ANOTHER BIG MERCHANT dumps American Express.

It’s fair to say that this has been a terrible month for American Express. It also lost a partnership with JetBlue and, even worse, an important court case. American Express cards are more expensive for merchants to take than other cards, so merchants would like to ask customers to use other cards — only they can’t, because American Express merchant agreements forbid this. They can refuse to take the cards in the first place, of course, but then they lose customers who don’t have a Visa or MasterCard.

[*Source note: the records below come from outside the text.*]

/-- The interrupt that the hart takes next, if any: of those for machine mode first, and among them external, software, timer, supervisor
ones, the local one last. -/
def State.hartInterrupt (s : State) (p : Nat) : Option Nat :=
  let h := s.hart p
  let on := s.mip p &&& h.held 0x304
  let m := on &&& ~~~(h.held 0x303)
  let d := on &&& h.held 0x303
  let first := fun (w : Word) => [11, 3, 7, 9, 1, 5, 16].find? fun i => w.getLsbD i
  match (if h.priv < 3 ∨ h.status 3 then first m else none) with
  | some i => some i
  | none => if h.priv < 1 ∨ (h.priv = 1 ∧ h.status 1) then first d else none

/-! ### Translation (R361, R393) -/

/-- What a translation of a hart comes to. -/
inductive HAddr where
  | pa (s : State) (a : Nat)
  | page (s : State)
  | access (s : State)

/-- An access of a hart: what the exceptions name. -/
inductive HKind where
  | fetch
  | load
  | store
deriving DecidableEq, Repr

/-- The exceptions of an access: misaligned, access fault, page fault. -/
def HKind.causes : HKind → Nat × Nat × Nat
  | .fetch => (0, 1, 12)
  | .load => (4, 5, 13)
  | .store => (6, 7, 15)

/-- The mode whose rights an access has: a fetch the hart's own, data that of MPP under MPRV. -/
def Hart.rights (h : Hart) (k : HKind) : Nat := if k ≠ .fetch ∧ h.status 17 then fld (h.held 0x300) 11 2 else h.priv

/-- A leaf allows an access: U, SUM, MXR, R, W, X; A is set, and D for a store, for the hart sets neither. -/
def Hart.allows (h : Hart) (k : HKind) (pte : Word) : Bool :=
  let mode := h.rights k
  let user := if mode = 0 then pte.getLsbD 4 else !pte.getLsbD 4 || (k != .fetch && h.status 18)
  let right := match k with
    | .fetch => pte.getLsbD 3
    | .load => pte.getLsbD 1 || (h.status 19 && pte.getLsbD 3)
    | .store => pte.getLsbD 2
  user && right && pte.getLsbD 6 && (k != .store || pte.getLsbD 7)

/-- A page table entry that no walk accepts: not valid, write without read, a reserved bit, N, a memory type that is reserved or not
enabled. -/
def Hart.badPte (h : Hart) (pte : Word) : Bool :=
  let pb := fld pte 61 2
  !pte.getLsbD 0 || (pte.getLsbD 2 && !pte.getLsbD 1) || fld pte 54 7 != 0 || pte.getLsbD 63 ||
    pb == 3 || (pb != 0 && !(h.held 0x30A).getLsbD 62)

/-- The walk from a level down: the leaf and the level it lies at. -/
def State.hartWalk (s : State) (p va table : Nat) : Nat → State × Except Bool (Word × Nat)
  | 0 => (s, .error false)
  | i + 1 =>
    match s.porterLoad p (table + va / 2 ^ (12 + 9 * i) % 512 * 8) 8 with
    | none => (s, .error true)
    | some (s, v) =>
      let pte := BitVec.ofNat 64 v
      let h := s.hart p
      if h.badPte pte then (s, .error false)
      else if pte.getLsbD 1 ∨ pte.getLsbD 3 then
        if fld pte 10 44 % 2 ^ (9 * i) ≠ 0 then (s, .error false) else (s, .ok (pte, i))
      else if pte.getLsbD 4 ∨ pte.getLsbD 6 ∨ pte.getLsbD 7 ∨ fld pte 61 2 ≠ 0 then (s, .error false)
      else State.hartWalk s p va (fld pte 10 44 * 4096) i

/-- The TLB of a porter holds the entries of the last 64 walks: DESIGN CHOICE (assumption log 90), R393 gives it no size. -/
def Hart.fill (h : Hart) (e : PTlb) : Hart := { h with tlb := (e :: h.tlb).take 64 }

/-- An address of a hart as its mode translates it: as it stands in machine mode and with MODE 0, otherwise through the TLB or a walk of
satp's table. -/
def State.hartVm (s : State) (p : Nat) (k : HKind) (va : Word) : HAddr :=
  let h := s.hart p
  let satp := h.held 0x180
  let lv := match fld satp 60 4 with
    | 8 => 3
    | 9 => 4
    | _ => 5
  if h.rights k = 3 ∨ fld satp 60 4 = 0 then .pa s va.toNat
  else if sextW va (12 + 9 * lv) ≠ va then .page s
  else
    let asid := fld satp 44 16
    let at_ := fun (s : State) (pte : Word) (sh : Nat) =>
      if h.allows k pte then HAddr.pa s (fld pte 10 44 * 4096 / 2 ^ sh * 2 ^ sh + va.toNat % 2 ^ sh) else .page s
    match h.tlb.find? fun e => (e.global || e.asid == asid) && va.toNat / 2 ^ e.shift == e.vpn with
    | some e => at_ s e.pte e.shift
    | none =>
      match s.hartWalk p va.toNat (fld satp 0 44 * 4096) lv with
      | (s, .error true) => .access s
      | (s, .error false) => .page s
      | (s, .ok (pte, i)) =>
        let sh := 12 + 9 * i
        if h.allows k pte then
          at_ (s.modHart p fun h => h.fill { asid := asid, global := pte.getLsbD 5, vpn := va.toNat / 2 ^ sh, shift := sh, pte := pte }) pte sh
        else .page s

/-- An access of n bytes goes on with its physical address, or raises its exception. -/
def State.hartAt (s : State) (p : Nat) (k : HKind) (va : Word) (n : Nat) (go : State → Nat → Option HEnd) : HEnd :=
  let (mis, acc, page) := k.causes
  if va.toNat % n ≠ 0 then .trap s mis va
  else
    match s.hartVm p k va with
    | .page s => .trap s page va
    | .access s => .trap s acc va
    | .pa s a => (go s a).getD (.trap s acc va)

/-! ### Arithmetic -/

/-- The low half sign-extended. -/
def sx32 (v : Word) : Word := sextW v 32
/-- Signed division: by 0 all ones, an overflow wraps. -/
def rvDiv (a b : Word) : Word := if b = 0 then BitVec.allOnes 64 else a.sdiv b
/-- Unsigned division: by 0 all ones. -/
def rvDivu (a b : Word) : Word := if b = 0 then BitVec.allOnes 64 else a / b
/-- A 32-bit division, sign-extended; by 0 all ones. -/
def rvDivW (signed : Bool) (a b : Word) : Word :=
  let x := a.setWidth 32
  let y := b.setWidth 32
  if y = 0 then BitVec.allOnes 64 else (if signed then x.sdiv y else x / y).signExtend 64
/-- A 32-bit remainder, sign-extended; by 0 the dividend. -/
def rvRemW (signed : Bool) (a b : Word) : Word :=
  let x := a.setWidth 32
  let y := b.setWidth 32
  (if signed then x.srem y else x % y).signExtend 64
/-- The high 64 bits of a product of numbers. -/
def mulHigh (a b : Int) : Word := BitVec.ofInt 64 (a * b / 2 ^ 64)
/-- Leading zeros of the low n bits. -/
def rvClz (n : Nat) (v : Word) : Word :=
  BitVec.ofNat 64 (((List.range n).find? fun i => v.getLsbD (n - 1 - i)).getD n)
/-- Trailing zeros of the low n bits. -/
def rvCtz (n : Nat) (v : Word) : Word := BitVec.ofNat 64 (((List.range n).find? fun i => v.getLsbD i).getD n)
/-- Ones of the low n bits. -/
def rvCpop (n : Nat) (v : Word) : Word := BitVec.ofNat 64 (((List.range n).filter fun i => v.getLsbD i).length)
/-- Each byte all ones where it is not 0. -/
def orcB (v : Word) : Word :=
  BitVec.ofNat 64 (natOfBytes ((bytesOfNat 8 v.toNat).map fun b => if b = 0 then 0 else BitVec.allOnes 8))
/-- The bytes in the other order. -/
def rev8 (v : Word) : Word := BitVec.ofNat 64 (natOfBytes (bytesOfNat 8 v.toNat).reverse)
/-- The low half of an address-generation operand. -/
def uw (v : Word) : Word := zextW v 32

/-- Register operations of major opcode OP: base, M, Zba, Zbb. -/
def rvOp (f7 f3 : Nat) (a b : Word) : Option Word :=
  let sh := b.toNat % 64
  match f7, f3 with
  | 0x00, 0 => some (a + b)
  | 0x00, 1 => some (a <<< sh)
  | 0x00, 2 => some (if a.slt b then 1 else 0)
  | 0x00, 3 => some (if a.ult b then 1 else 0)
  | 0x00, 4 => some (a ^^^ b)
  | 0x00, 5 => some (a >>> sh)
  | 0x00, 6 => some (a ||| b)
  | 0x00, 7 => some (a &&& b)
  | 0x20, 0 => some (a - b)
  | 0x20, 5 => some (a.sshiftRight sh)
  | 0x20, 4 => some (~~~(a ^^^ b))
  | 0x20, 6 => some (a ||| ~~~b)
  | 0x20, 7 => some (a &&& ~~~b)
  | 0x01, 0 => some (a * b)
  | 0x01, 1 => some (mulHigh a.toInt b.toInt)
  | 0x01, 2 => some (mulHigh a.toInt b.toNat)
  | 0x01, 3 => some (mulHigh a.toNat b.toNat)
  | 0x01, 4 => some (rvDiv a b)
  | 0x01, 5 => some (rvDivu a b)
  | 0x01, 6 => some (a.srem b)
  | 0x01, 7 => some (a % b)
  | 0x10, 2 => some ((a <<< 1) + b)
  | 0x10, 4 => some ((a <<< 2) + b)
  | 0x10, 6 => some ((a <<< 3) + b)
  | 0x05, 4 => some (if a.slt b then a else b)
  | 0x05, 5 => some (if a.ult b then a else b)
  | 0x05, 6 => some (if a.slt b then b else a)
  | 0x05, 7 => some (if a.ult b then b else a)
  | 0x30, 1 => some (a.rotateLeft sh)
  | 0x30, 5 => some (a.rotateRight sh)
  | _, _ => none

/-- Register operations of major opcode OP-32; zext.h is the one with rs2 = 0. -/
def rvOpW (f7 f3 rs2 : Nat) (a b : Word) : Option Word :=
  let sh := b.toNat % 32
  let w : BitVec 32 := a.setWidth 32
  match f7, f3 with
  | 0x00, 0 => some (sx32 (a + b))
  | 0x00, 1 => some (sx32 (a <<< sh))
  | 0x00, 5 => some ((w >>> sh).signExtend 64)
  | 0x20, 0 => some (sx32 (a - b))
  | 0x20, 5 => some ((w.sshiftRight sh).signExtend 64)
  | 0x01, 0 => some (sx32 (a * b))
  | 0x01, 4 => some (rvDivW true a b)
  | 0x01, 5 => some (rvDivW false a b)
  | 0x01, 6 => some (rvRemW true a b)
  | 0x01, 7 => some (rvRemW false a b)
  | 0x04, 0 => some (uw a + b)
  | 0x04, 4 => if rs2 = 0 then some (zextW a 16) else none
  | 0x10, 2 => some ((uw a <<< 1) + b)
  | 0x10, 4 => some ((uw a <<< 2) + b)
  | 0x10, 6 => some ((uw a <<< 3) + b)
  | 0x30, 1 => some ((w.rotateLeft sh).signExtend 64)
  | 0x30, 5 => some ((w.rotateRight sh).signExtend 64)
  | _, _ => none

/-- Immediate operations of major opcode OP-IMM; imm is sign-extended. -/
def rvImm (f3 imm12 : Nat) (a imm : Word) : Option Word :=
  let sh := imm12 % 64
  match f3 with
  | 0 => some (a + imm)
  | 2 => some (if a.slt imm then 1 else 0)
  | 3 => some (if a.ult imm then 1 else 0)
  | 4 => some (a ^^^ imm)
  | 6 => some (a ||| imm)
  | 7 => some (a &&& imm)
  | 1 =>
    match imm12 with
    | 0x600 => some (rvClz 64 a)
    | 0x601 => some (rvCtz 64 a)
    | 0x602 => some (rvCpop 64 a)
    | 0x604 => some (sextW a 8)
    | 0x605 => some (sextW a 16)
    | _ => if imm12 / 64 = 0 then some (a <<< sh) else none
  | _ =>
    match imm12 with
    | 0x287 => some (orcB a)
    | 0x6B8 => some (rev8 a)
    | _ =>
      match imm12 / 64 with
      | 0x00 => some (a >>> sh)
      | 0x10 => some (a.sshiftRight sh)
      | 0x18 => some (a.rotateRight sh)
      | _ => none

/-- Immediate operations of major opcode OP-IMM-32. -/
def rvImmW (f3 imm12 : Nat) (a imm : Word) : Option Word :=
  let sh := imm12 % 32
  let w : BitVec 32 := a.setWidth 32
  match f3 with
  | 0 => some (sx32 (a + imm))
  | 1 =>
    match imm12 with
    | 0x600 => some (rvClz 32 a)
    | 0x601 => some (rvCtz 32 a)
    | 0x602 => some (rvCpop 32 a)
    | _ =>
      if imm12 / 32 = 0 then some (sx32 (a <<< sh)) else if imm12 / 64 = 2 then some (uw a <<< (imm12 % 64)) else none
  | 5 =>
    match imm12 / 32 with
    | 0x00 => some ((w >>> sh).signExtend 64)
    | 0x20 => some ((w.sshiftRight sh).signExtend 64)
    | 0x30 => some ((w.rotateRight sh).signExtend 64)
    | _ => none
  | _ => none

American Express has taken a unique approach to a competitive field. Credit cards are what economists call a “two-sided market”: They need to get both customers to take their cards and merchants to accept them. Visa and MasterCard keep their fees relatively low in order to woo merchants; AmEx has kept the fees high and passed some of that money back to customers in the form of lower fees and higher rewards. Essentially, it gambled that merchants wouldn’t dare refuse its cards as long as enough customers preferred to use them.

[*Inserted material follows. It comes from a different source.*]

-- ==== Sys2Proof/Machine/Dispatch.lean ====
section
/-! DEFINITION. The one dispatch: an arm per row of the opcode table, each a direct call of that row's meaning. -/

namespace Sys2Proof.Machine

That gamble looks to have been a bad bet. A federal judge just ruled that it cannot place those sort of restrictions on merchants, which means American Express will have to lower its fees or lose transactions as merchants ask customers to put that purchase on another card.

I try to use American Express for everything where I don’t pay cash. I don’t like being asked to use other cards. I have other cards, but I don’t like to use them.